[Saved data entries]
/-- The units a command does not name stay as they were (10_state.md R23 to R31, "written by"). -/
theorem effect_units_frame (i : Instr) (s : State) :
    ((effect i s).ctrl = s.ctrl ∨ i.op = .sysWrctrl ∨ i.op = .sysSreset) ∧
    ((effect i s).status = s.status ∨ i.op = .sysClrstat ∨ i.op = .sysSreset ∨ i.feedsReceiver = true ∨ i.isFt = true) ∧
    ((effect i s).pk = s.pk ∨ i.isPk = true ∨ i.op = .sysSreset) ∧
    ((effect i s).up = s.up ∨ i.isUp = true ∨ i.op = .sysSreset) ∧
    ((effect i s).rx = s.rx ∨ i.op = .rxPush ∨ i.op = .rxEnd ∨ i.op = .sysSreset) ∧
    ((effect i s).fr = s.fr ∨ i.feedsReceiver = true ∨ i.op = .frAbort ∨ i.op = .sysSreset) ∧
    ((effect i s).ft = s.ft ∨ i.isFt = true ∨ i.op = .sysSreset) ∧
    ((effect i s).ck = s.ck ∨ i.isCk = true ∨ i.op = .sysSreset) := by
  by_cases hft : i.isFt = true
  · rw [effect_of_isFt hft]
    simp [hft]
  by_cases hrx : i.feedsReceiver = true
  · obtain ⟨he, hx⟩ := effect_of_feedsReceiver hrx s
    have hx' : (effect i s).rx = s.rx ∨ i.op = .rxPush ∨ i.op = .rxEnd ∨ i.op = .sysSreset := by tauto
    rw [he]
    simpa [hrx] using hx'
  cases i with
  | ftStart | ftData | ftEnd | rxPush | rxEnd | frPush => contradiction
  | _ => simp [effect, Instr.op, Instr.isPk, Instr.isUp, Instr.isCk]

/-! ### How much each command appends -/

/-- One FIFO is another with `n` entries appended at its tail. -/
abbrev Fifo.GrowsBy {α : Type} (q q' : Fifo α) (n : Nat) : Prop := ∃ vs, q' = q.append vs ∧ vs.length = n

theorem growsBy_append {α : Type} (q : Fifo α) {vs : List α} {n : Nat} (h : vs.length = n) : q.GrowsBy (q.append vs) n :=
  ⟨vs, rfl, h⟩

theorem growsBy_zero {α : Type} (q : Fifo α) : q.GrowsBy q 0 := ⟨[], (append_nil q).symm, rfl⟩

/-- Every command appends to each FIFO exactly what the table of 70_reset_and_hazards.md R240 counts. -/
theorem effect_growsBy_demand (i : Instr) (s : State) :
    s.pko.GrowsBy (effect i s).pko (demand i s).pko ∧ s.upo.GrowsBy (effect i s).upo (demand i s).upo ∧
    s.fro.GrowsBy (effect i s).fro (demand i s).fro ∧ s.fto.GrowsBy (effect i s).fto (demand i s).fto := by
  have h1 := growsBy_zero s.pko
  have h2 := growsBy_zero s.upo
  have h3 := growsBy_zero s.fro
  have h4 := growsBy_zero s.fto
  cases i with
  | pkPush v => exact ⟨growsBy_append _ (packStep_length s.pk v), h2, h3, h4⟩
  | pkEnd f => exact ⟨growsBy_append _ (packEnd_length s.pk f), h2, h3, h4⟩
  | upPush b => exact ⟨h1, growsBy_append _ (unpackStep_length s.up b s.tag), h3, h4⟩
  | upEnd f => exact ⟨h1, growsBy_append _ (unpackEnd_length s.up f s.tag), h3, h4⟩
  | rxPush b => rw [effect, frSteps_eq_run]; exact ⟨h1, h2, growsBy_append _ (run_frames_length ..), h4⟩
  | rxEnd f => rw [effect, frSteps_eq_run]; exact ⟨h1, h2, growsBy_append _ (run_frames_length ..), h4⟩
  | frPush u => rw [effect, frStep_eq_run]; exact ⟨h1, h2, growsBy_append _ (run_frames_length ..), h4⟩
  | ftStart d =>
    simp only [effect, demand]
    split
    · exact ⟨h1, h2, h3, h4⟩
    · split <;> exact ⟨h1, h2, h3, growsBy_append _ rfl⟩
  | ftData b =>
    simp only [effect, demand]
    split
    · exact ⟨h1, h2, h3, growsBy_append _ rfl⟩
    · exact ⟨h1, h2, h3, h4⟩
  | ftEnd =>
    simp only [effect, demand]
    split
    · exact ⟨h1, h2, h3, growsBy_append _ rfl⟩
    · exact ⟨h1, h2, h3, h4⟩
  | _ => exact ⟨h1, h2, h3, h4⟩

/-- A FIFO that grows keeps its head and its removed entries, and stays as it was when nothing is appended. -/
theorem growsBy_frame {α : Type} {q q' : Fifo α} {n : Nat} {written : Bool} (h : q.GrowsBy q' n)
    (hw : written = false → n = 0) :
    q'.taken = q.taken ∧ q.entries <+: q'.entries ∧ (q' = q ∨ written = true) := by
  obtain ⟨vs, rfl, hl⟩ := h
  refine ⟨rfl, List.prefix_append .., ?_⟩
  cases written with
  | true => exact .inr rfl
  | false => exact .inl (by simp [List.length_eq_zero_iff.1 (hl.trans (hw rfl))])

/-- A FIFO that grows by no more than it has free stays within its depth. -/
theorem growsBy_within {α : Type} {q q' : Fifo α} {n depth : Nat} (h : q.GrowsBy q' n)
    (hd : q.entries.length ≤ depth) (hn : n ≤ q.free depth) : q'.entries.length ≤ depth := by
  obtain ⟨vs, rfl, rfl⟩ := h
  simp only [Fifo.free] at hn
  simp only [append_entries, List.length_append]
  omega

Exercise objective: Answer with a single number: how many lines above hold the word "obtain"?

Task answer: 3